-- ==== Sys2Proof/Tests/Slice0.lean ====
section
/-!
SUPPORT. Tests: ill-formed terms are refused, written words decode, single steps do what the spec's
vectors say (95_test_vectors.md), and the hypotheses of every statement can be met.
-/

namespace Sys2Proof.Tests

open Sys2Proof Sys2Proof.Machine

/-! ### WellFormed -/

/-- 0x20 is `SelectBasic`, so it cannot be a byte of `CursorDisplayCtrl` (92_eei_decisions.md). -/
theorem test_cursor_bytes_overlap_refused : CursorCtrlBytes.wf ⟨0x10, 0x14, 0x18, 0x20⟩ = false := by
  decide

/-- 0x5F is `CgRamAddr(0x1F)`. -/
theorem test_cursor_first_byte_overlap_refused :
    CursorCtrlBytes.wf ⟨0x5F, 0x14, 0x18, 0x1C⟩ = false := by decide

/-- `BUSY_POLL` on `SER` is not legal (00_scope.md R8). -/
theorem test_poll_on_serial_refused :
    Params.pollLegal { Config.defaultParams with bus := .ser, busyPoll := true } = false := by decide

/-- An instance has a line (00_scope.md R6). -/
theorem test_no_lines_refused : Params.wf Config.defaultParams 0 = false := by decide

/-- The default parameters are legal. -/
theorem test_default_params_wf : Params.wf Config.defaultParams Config.defaultLines = true := by
  decide

/-- Line 2 of 2 does not exist. -/
theorem test_line_out_of_range_refused : Instr.lineOk 2 (.clear 2) = false := by decide

/-- `SER` has no reads (47_facade.md R267). -/
theorem test_read_on_serial_refused : Instr.available .ser (.readStatus 0) = false := by decide

/-- Neither is such an instruction well-formed; the last line's `Clear` is. -/
theorem test_instr_wf :
    Instr.wf { Config.defaultParams with bus := .ser } 2 (.readRam 0) = false
      ∧ Instr.wf Config.defaultParams 2 (.clear 2) = false
      ∧ Instr.wf Config.defaultParams 2 (.clear 1) = true := by decide

/-! ### Decoding: words written out from 30_encoding.md R73, R74, R80, R86 -/

/-- The port word of a byte in the Basic set, on line 1. -/
def basicByte (b : Byte) : PortWord := ⟨1, .basic, .cmd, [b]⟩

/-- The port word of a byte in the Extended/Graphic set, on line 1. -/
def extByte (b : Byte) : PortWord := ⟨1, .extendedOrGraphic, .cmd, [b]⟩

theorem test_decode_write :
    decode ⟨1, .basic, .dataWr, [0b00010010#8, 0b00110100#8]⟩ = .ok (.write 1 0x1234#16) := by decide
theorem test_decode_clear : decode (basicByte 0b00000001#8) = .ok (.clear 1) := by decide
theorem test_decode_home : decode (basicByte 0b00000010#8) = .ok (.home 1) := by decide
theorem test_decode_entryMode :
    decode (basicByte 0b00000110#8) = .ok (.entryMode 1 true false) := by decide
theorem test_decode_displayOnOff :
    decode (basicByte 0b00001100#8) = .ok (.displayOnOff 1 true false false) := by decide
theorem test_decode_cursorDisplayCtrl :
    decode (basicByte 0b00010100#8) = .ok (.cursorDisplayCtrl 1 false true) := by decide
theorem test_decode_selectBasic :
    decode (extByte 0b00100000#8) = .ok (.selectBasic 1)
      ∧ decode (basicByte 0b00100000#8) = .ok (.selectBasic 1) := by decide
theorem test_decode_cgRamAddr :
    decode (basicByte 0b01010101#8) = .ok (.cgRamAddr 1 0b010101#6) := by decide
theorem test_decode_ddRamAddr :
    decode (basicByte 0b10010000#8) = .ok (.ddRamAddr 1 0b0010000#7) := by decide
theorem test_decode_standBy : decode (extByte 0b00000001#8) = .ok (.standBy 1) := by decide
theorem test_decode_enableScroll : decode (extByte 0b00000011#8) = .ok (.enableScroll 1) := by decide
theorem test_decode_enableCgRam : decode (extByte 0b00000010#8) = .ok (.enableCgRam 1) := by decide
theorem test_decode_reverse : decode (extByte 0b00000110#8) = .ok (.reverse 1 0b10#2) := by decide
theorem test_decode_selectExtended :
    decode (basicByte 0b00100100#8) = .ok (.selectExtended 1)
      ∧ decode (extByte 0b00100100#8) = .ok (.selectExtended 1) := by decide
theorem test_decode_selectGraphic :
    decode (extByte 0b00100110#8) = .ok (.selectGraphic 1) := by decide
theorem test_decode_scrollOffset :
    decode (extByte 0b01000101#8) = .ok (.scrollOffset 1 0b00101#5) := by decide
theorem test_decode_graphicRamAddr :
    decode ⟨1, .extendedOrGraphic, .cmd, [0b10000101#8, 0b10000011#8]⟩
      = .ok (.graphicRamAddr 1 0b000011#6 0b0101#4) := by decide
theorem test_decode_readStatus : decode ⟨1, .basic, .status, []⟩ = .ok (.readStatus 1) := by decide
theorem test_decode_readRam : decode ⟨1, .basic, .dataRd, []⟩ = .ok (.readRam 1) := by decide

/-- V7: the reserved rows; and `0x26` in Basic (30_encoding.md R81). -/
theorem test_decode_reserved :
    decode ⟨1, .extendedOrGraphic, .cmd, [0x85#8, 0xC3#8]⟩ = .error (.badSecondByte 0x85#8 0xC3#8)
      ∧ decode (basicByte 0x22#8) = .error (.reservedByte .basic 0x22#8)
      ∧ decode (extByte 0x22#8) = .error (.reservedByte .extendedOrGraphic 0x22#8)
      ∧ decode (basicByte 0x26#8) = .error (.reservedByte .basic 0x26#8)
      ∧ decode (basicByte 0x03#8) = .error (.reservedByte .basic 0x03#8)
      ∧ decode (extByte 0x0C#8) = .error (.reservedByte .extendedOrGraphic 0x0C#8) := by decide

/-- A table word: 8 bits in the Basic set first, 16 bits high byte first. -/
theorem test_table_words :
    decodeTableWord 8 0x0C = some (.displayOnOff 0 true false false)
      ∧ decodeTableWord 8 0x03 = some (.enableScroll 0)
      ∧ decodeTableWord 16 0x8583 = some (.graphicRamAddr 0 3#6 5#4)
      ∧ decodeTableWord 16 0x1234 = some (.write 0 0x1234#16)
      ∧ decodeTableWord 8 0x00 = none := by decide

/-- The lines of 30_encoding.md R90 with braces. -/
theorem test_text_with_braces :
    opText ("exec 0 GraphicRamAddr" ++ String.singleton openBrace ++ "x=3,y=5"
        ++ String.singleton closeBrace) = some (issue (.graphicRamAddr 0 3#6 5#4))
      ∧ opText ("exec 0 DisplayOnOff" ++ String.singleton openBrace ++ "display=1, cursor=0, blink=0"
        ++ String.singleton closeBrace) = some (issue (.displayOnOff 0 true false false))
      ∧ opText ("exec 0 EntryMode" ++ String.singleton openBrace ++ "shift=0,increment=1"
        ++ String.singleton closeBrace) = none := by decide

/-! ### Single steps, in the zero-cost environment of the spec's vectors -/

/-- Parameters on a bus, with nothing open. -/
def params (b : Bus) : Params :=
  { bus := b, tPw := 0, tInitSettle := 0, tRead := 72, writePolicy := .basicSet, busyPoll := false,
    cursorCtrl := .default }

/-- Two fresh lines, and time that does not pass by itself. -/
def fresh (p : Params) : State :=
  let s := State.construct p 2 0
  { s with env := { s.env with ticks := List.replicate 60 0 } }

/-- Line 1 in a mode. -/
def inMode (m : Mode) (p : Params) : State := setMode 1 m (fresh p)

/-- With samples to come. -/
def sampling (v : List Byte) (s : State) : State := { s with env := { s.env with samples := v } }

/-- With verdicts to come. -/
def failing (v : List (Option Nat)) (s : State) : State :=
  { s with env := { s.env with verdicts := v } }

/-- The outcome is a next state of which `p` holds. -/
def after (o : Host.Outcome State Fault Refusal) (p : State → Bool) : Bool :=
  match o with
  | .next t => p t
  | .fault _ => false
  | .refused _ => false

theorem after_next {o : Host.Outcome State Fault Refusal} {p : State → Bool} (h : after o p = true) :
    ∃ t, o = .next t ∧ p t = true := by
  cases o with
  | next t => exact ⟨t, rfl, h⟩
  | fault e => cases h
  | refused e => cases h

/-- What an instruction sends, the mode and the deadline it leaves. -/
def leaves (c : Instr) (s : State) (evs : List Event) (m : Mode) (d : Instant) : Bool :=
  after (exec c s) fun t =>
    t.shape == evs && (t.line 1).mode == m && (t.line 1).deadline == d && t.results == [.okUnit]

/-- What a serial instruction from Basic or Extended hands to the link. -/
def links (c : Instr) (m : Mode) (bs : List Byte) : Bool :=
  after (exec c (inMode m (params .ser))) fun t => portLink t == bs

/-- V2. -/
theorem test_write_par8 : leaves (.write 1 0x1234#16) (fresh (params .par8))
    [.wait 0, .rs true, .rw false, .data 0x12, .en 1 true, .wait 0, .en 1 false,
      .data 0x34, .en 1 true, .wait 0, .en 1 false] .basic 72 = true := by decide

/-- V3. -/
theorem test_write_par4 : leaves (.write 1 0x1234#16) (fresh (params .par4))
    [.wait 0, .rs true, .rw false, .data 0x1, .en 1 true, .wait 0, .en 1 false,
      .data 0x2, .en 1 true, .wait 0, .en 1 false, .data 0x3, .en 1 true, .wait 0, .en 1 false,
      .data 0x4, .en 1 true, .wait 0, .en 1 false] .basic 72 = true := by decide

/-- V2. -/
theorem test_clear_par8 : leaves (.clear 1) (fresh (params .par8))
    [.wait 0, .rs false, .rw false, .data 0x01, .en 1 true, .wait 0, .en 1 false]
    .basic 1600 = true := by decide

/-- V6, the worst row: the deadline is 72 + 72 + 1600. -/
theorem test_clear_from_graphic : after (exec (.clear 1) (inMode .graphic (params .ser)))
    (fun t => portLink t == [0xF8, 0x20, 0x40, 0xF8, 0x20, 0x00, 0xF8, 0x00, 0x10]
      && (t.line 1).deadline == 1744 && (t.line 1).mode == .basic) = true := by decide

/-- V3. -/
theorem test_home_par4 : leaves (.home 1) (fresh (params .par4))
    [.wait 0, .rs false, .rw false, .data 0x0, .en 1 true, .wait 0, .en 1 false,
      .data 0x2, .en 1 true, .wait 0, .en 1 false] .basic 72 = true := by decide

/-- V4. -/
theorem test_links_basic :
    links (.home 1) .basic [0xF8, 0x00, 0x20] = true
      ∧ links (.entryMode 1 true false) .basic [0xF8, 0x00, 0x60] = true
      ∧ links (.displayOnOff 1 true false false) .basic [0xF8, 0x00, 0xC0] = true
      ∧ links (.cursorDisplayCtrl 1 false true) .basic [0xF8, 0x10, 0x40] = true
      ∧ links (.selectBasic 1) .basic [0xF8, 0x20, 0x00] = true
      ∧ links (.cgRamAddr 1 0x15#6) .basic [0xF8, 0x50, 0x50] = true
      ∧ links (.ddRamAddr 1 0x7F#7) .basic [0xF8, 0xF0, 0xF0] = true
      ∧ links (.write 1 0x4141#16) .basic [0xFA, 0x40, 0x10, 0x40, 0x10] = true := by decide
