-- ==== Sys2Proof/Machine/Step.lean ====
section
/-! DEFINITION. One step of the machine (spec/10_state.md R20; spec/70_reset_and_hazards.md R273, R280). -/

namespace Sys2Proof.Machine

/-- The host's next access, or nothing at all while none is to come: between commands the engine is idle and keeps all
its state (60_exceptions.md R260; 70_reset_and_hazards.md R273). -/
def step (s : State) : Host.Outcome State Fault Refusal :=
  match s.host with
  | [] => .next s
  | a :: rest => hostAccess a { s with host := rest }

/-- The state whose next step runs the command word `w`: commands come only from host writes of CMD (20_memory.md R68),
so the host's next access is that write. Bits of `w` at and above `nbits` are 0. -/
def State.withFetchWord (s : State) (nbits w : Nat) : State :=
  { s with host := cmdWrite (w % 2 ^ nbits) :: s.host }

end Sys2Proof.Machine
end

:::

TASK DESCRIPTION:
Every line from the top of the material above through the line holding "### WellFormed -/" should be reproduced word for word, and nothing beyond it.

RESPONSE TO THIS TASK:
-- ==== Sys2Proof/Tests/Slice0.lean ====
section
/-!
SUPPORT. Tests: ill-formed terms are refused, written words decode, single steps do what the spec's
vectors say (95_test_vectors.md), and the hypotheses of every statement can be met.
-/

namespace Sys2Proof.Tests

open Sys2Proof Sys2Proof.Machine

/-! ### WellFormed -/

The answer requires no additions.